Toronto, Ontario – September 8, 2009: Aecon Group Inc. (TSX: ARE) today announced that it has entered into an agreement with a syndicate of underwriters co-led by GMP Securities L.P. and TD Securities Inc., and including Raymond James Ltd., CIBC, Paradigm Capital Inc., BMO Capital Markets, Canaccord Capital Corporation, National Bank Financial Inc., Genuity Capital Markets and Macquarie Capital Markets Canada Ltd. pursuant to which the underwriters will purchase $150 million principal amount of convertible unsecured subordinated debentures at a price of $1,000 per debenture. Aecon has also granted the underwriters an over-allotment option to purchase up to an additional $22.5 million aggregate principal amount of debentures for a period of 30 days following closing to cover over-allotments.
The convertible debentures will mature on September 30, 2014 and will accrue interest at the rate of 7.0% per annum payable on a semi-annual basis. At the holder’s option, the convertible debentures may be converted into common shares in the capital of Aecon Group Inc. at any time up to the maturity date. The conversion price will be $19.00 for each common share, subject to adjustment in certain circumstances.

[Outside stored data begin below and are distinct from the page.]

-- ==== Sys2Proof/Decode.lean ====
section
/-! DEFINITION. The decoder of the command port and, after it, the encoder, both written from spec/30_encoding.md
R80 to R95. A command word that is no command is rejected by name; nothing is rejected for its operands (R85). -/

namespace Sys2Proof

/-- R93: the opcode byte of each command. -/
def Opcode.byte : Opcode → Byte
  | .setup => 0x01#8
  | .play => 0x02#8
  | .playCh => 0x03#8
  | .stop => 0x04#8
  | .stopAll => 0x05#8
  | .cancel => 0x06#8
  | .update => 0x07#8
  | .findFree => 0x10#8
  | .isActive => 0x11#8
  | .activeCount => 0x12#8
  | .playingCount => 0x13#8
  | .maxChannels => 0x14#8
  | .startTime => 0x15#8
  | .rebuildList => 0x16#8

/-- R93: every opcode of the port, in the table's order. -/
def Opcode.all : List Opcode :=
  [.setup, .play, .playCh, .stop, .stopAll, .cancel, .update,
   .findFree, .isActive, .activeCount, .playingCount, .maxChannels, .startTime, .rebuildList]

/-- R93: the number N of operand words. -/
def Opcode.operandCount : Opcode → Nat
  | .setup | .play => 3
  | .playCh => 4
  | .stop | .cancel | .isActive => 1
  | .stopAll | .update | .findFree | .activeCount | .playingCount | .maxChannels | .startTime | .rebuildList => 0

/-- R93: the number M of result words. -/
def Opcode.resultCount : Opcode → Nat
  | .play | .playCh | .findFree | .isActive | .activeCount | .playingCount | .maxChannels => 1
  | .startTime => 2
  | .setup | .stop | .stopAll | .cancel | .update | .rebuildList => 0

/-- R84: only PLAY and PLAY_CH take a VOL. -/
def Opcode.takesVol : Opcode → Bool
  | .play | .playCh => true
  | .setup | .stop | .stopAll | .cancel | .update | .findFree | .isActive | .activeCount | .playingCount
  | .maxChannels | .startTime | .rebuildList => false

/-- R93: the command that an OPC byte names, none where R93 assigns it to no command. -/
def opcodeOfByte (b : Byte) : Option Opcode :=
  Opcode.all.find? fun o => o.byte == b

/-- R82: a command word's three fields. -/
def commandFields (cw : Word) : BitVec 16 × Byte × Byte :=
  (cw.extractLsb' 16 16, cw.extractLsb' 8 8, cw.extractLsb' 0 8)

/-- Why a command word is no command (R84, R95). -/
inductive Illegal where
  /-- The OPC is not in R93. -/
  | unassignedOpcode
  /-- RSV is not 0. -/
  | reservedBits
  /-- VOL is not 0 and the command is neither PLAY nor PLAY_CH. -/
  | unusedVol
  deriving DecidableEq, Repr

/-- R82 to R84, R95: the opcode and the VOL of a command word, or why it is illegal. -/
def decodeWord (cw : Word) : Except Illegal (Opcode × Byte) :=
  match commandFields cw with
  | (rsv, vol, opc) =>
    match opcodeOfByte opc with
    | none => .error .unassignedOpcode
    | some o =>
      if rsv ≠ 0#16 then .error .reservedBits
      else if vol ≠ 0#8 ∧ o.takesVol = false then .error .unusedVol
      else .ok (o, vol)

/-- R93: the instruction that an opcode makes of its operand words, in their order, with the words that stand after
them; none where fewer than N words stand there. -/
def takeOperands : Opcode → Byte → List Word → Option (Instr × List Word)
  | .setup, _, sr :: outPin :: enPin :: rest => some (.setup sr outPin enPin, rest)
  | .play, vol, freq :: dur :: delay :: rest => some (.play vol freq dur delay, rest)
  | .playCh, vol, ch :: freq :: dur :: delay :: rest => some (.playCh vol ch freq dur delay, rest)
  | .stop, _, ch :: rest => some (.stop ch, rest)
  | .cancel, _, ch :: rest => some (.cancel ch, rest)
  | .isActive, _, ch :: rest => some (.isActive ch, rest)
  | .stopAll, _, rest => some (.stopAll, rest)
  | .update, _, rest => some (.update, rest)
  | .findFree, _, rest => some (.findFree, rest)
  | .activeCount, _, rest => some (.activeCount, rest)
  | .playingCount, _, rest => some (.playingCount, rest)
  | .maxChannels, _, rest => some (.maxChannels, rest)
  | .startTime, _, rest => some (.startTime, rest)
  | .rebuildList, _, rest => some (.rebuildList, rest)
  | .setup, _, _ | .play, _, _ | .playCh, _, _ | .stop, _, _ | .cancel, _, _ | .isActive, _, _ => none

/-- What the block finds on the command port (R80, R81, R95). -/
inductive Fetched where
  /-- No word: CMD has issued no further command. -/
  | empty
  /-- An illegal command word: rejected alone, `rest` stands after it. -/
  | illegal (why : Illegal) (word : Word) (rest : List Word)
  /-- A legal command word some of whose operand words CMD has not issued yet. -/
  | partialCommand (word : Word)
  /-- A whole command; `rest` stands after it. -/
  | command (i : Instr) (rest : List Word)
  deriving DecidableEq, Repr

/-- R80, R81: reads the next command from the words of the port. -/
def fetchCommand : List Word → Fetched
  | [] => .empty
  | cw :: rest =>
    match decodeWord cw with
    | .error why => .illegal why cw rest
    | .ok (o, vol) =>
      match takeOperands o vol rest with
      | none => .partialCommand cw
      | some (i, rest') => .command i rest'

/-- The decoder: the instruction at the head of a list of port words and the words after it; none where the words
hold no whole command. -/
def decode (ws : List Word) : Option (Instr × List Word) :=
  match fetchCommand ws with
  | .command i rest => some (i, rest)
  | .empty | .illegal _ _ _ | .partialCommand _ => none

/-- R61: the word that four bytes of a byte transport carry, least significant byte first. PRESUMED, log 27. -/
def wordOfBytes (b0 b1 b2 b3 : Byte) : Word := b3 ++ b2 ++ b1 ++ b0

/-- R61: the four bytes of a word, least significant first. PRESUMED, log 27. -/
def bytesOfWord (w : Word) : List Byte :=
  [w.extractLsb' 0 8, w.extractLsb' 8 8, w.extractLsb' 16 8, w.extractLsb' 24 8]

/-- R61: the words that a byte transport carries, whole words only. -/
def wordsOfBytes : List Byte → List Word
  | b0 :: b1 :: b2 :: b3 :: rest => wordOfBytes b0 b1 b2 b3 :: wordsOfBytes rest
  | _ => []

/-- The bytes of an instruction whose bits are `w`, bit 0 the least significant bit of the first word, as many words as
the longest command has (R93: 5); bits from `nbits` up are 0. -/
def tableBytes (nbits w : Nat) : List Byte :=
  (List.range 20).map fun k => BitVec.ofNat 8 (w % 2 ^ nbits / 2 ^ (8 * k))

/-- The instruction the decoder reads from the bits `w` of an opcode-table row. -/
def decodeTableWord (nbits w : Nat) : Option Instr :=
  (decode (wordsOfBytes (tableBytes nbits w))).map Prod.fst

/-- R82: the command word of an opcode and a VOL, RSV = 0. -/
def commandWord (o : Opcode) (vol : Byte) : Word := 0#16 ++ vol ++ o.byte

/-- The encoder: the words of an instruction (R82, R93). TICK has none (R94). -/
def encode : Instr → List Word
  | .setup sr outPin enPin => [commandWord .setup 0, sr, outPin, enPin]
  | .play vol freq dur delay => [commandWord .play vol, freq, dur, delay]
  | .playCh vol ch freq dur delay => [commandWord .playCh vol, ch, freq, dur, delay]
  | .stop ch => [commandWord .stop 0, ch]
  | .stopAll => [commandWord .stopAll 0]
  | .cancel ch => [commandWord .cancel 0, ch]
  | .update => [commandWord .update 0]
  | .findFree => [commandWord .findFree 0]
  | .isActive ch => [commandWord .isActive 0, ch]
  | .activeCount => [commandWord .activeCount 0]
  | .playingCount => [commandWord .playingCount 0]
  | .maxChannels => [commandWord .maxChannels 0]
  | .startTime => [commandWord .startTime 0]
  | .rebuildList => [commandWord .rebuildList 0]
  | .tick => []

/-- The opcode of a command; TICK has none (R94). -/
def Instr.opcode? : Instr → Option Opcode
  | .setup _ _ _ => some .setup
  | .play _ _ _ _ => some .play
  | .playCh _ _ _ _ _ => some .playCh
  | .stop _ => some .stop
  | .stopAll => some .stopAll
  | .cancel _ => some .cancel
  | .update => some .update
  | .findFree => some .findFree
  | .isActive _ => some .isActive
  | .activeCount => some .activeCount
  | .playingCount => some .playingCount
  | .maxChannels => some .maxChannels
  | .startTime => some .startTime
  | .rebuildList => some .rebuildList
  | .tick => none

end Sys2Proof
end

The convertible debentures will be direct, unsecured obligations of Aecon Group Inc., subordinated to other indebtedness of the Company for borrowed money and ranking equally with all other unsecured subordinated indebtedness.
The convertible debentures will not be redeemable before September 30, 2012. FromSeptember 30, 2012 through the maturity date, Aecon may, at its option, redeem the convertible debentures, in whole or in part, at par plus accrued and unpaid interest provided that the weighted average trading price of the common shares on the Toronto Stock Exchange during a specified period prior to redemption is not less than 125% of the conversion price.
Aecon will use the net proceeds of the offering for general corporate purposes, including working capital investment in new project opportunities, and to further improve its liquidity in support of the surety capacity that may be required for these projects.
“Aecon’s pipeline of work in the bid/negotiation process is as strong as we have seen in many years,” said Scott Balfour, President and CFO, Aecon Group Inc. “This flexible and cost effective financing will help to ensure that we are in a position to continue to capitalize on the significant growth and project opportunities before us.”
The offering is scheduled to close on or about September 29, 2009 and is subject to certain conditions including, but not limited to, the receipt of all necessary approvals including the approval of the Toronto Stock Exchange.
A preliminary short-form prospectus will be filed with securities regulatory authorities in all provinces of Canada. The securities offered have not been and will not be registered under the U.S. Securities Act of 1933, as amended, and may not be offered or sold in the United States absent registration or an applicable exemption from the registration requirements of such Act. This press release shall not constitute an offer to sell or the solicitation of an offer to buy the securities in any jurisdiction.
Aecon Group Inc. is Canada’s largest, publicly traded construction and infrastructure development company. Aecon and its subsidiaries provide services to private and public sector clients throughout Canada and on a selected basis internationally. Aecon is pleased to be recognized as one of the 10 Best Employers in Canada as published by Report on Business Magazine, as well as one of the Top 100 Employers in Canada as published in Maclean’s Magazine.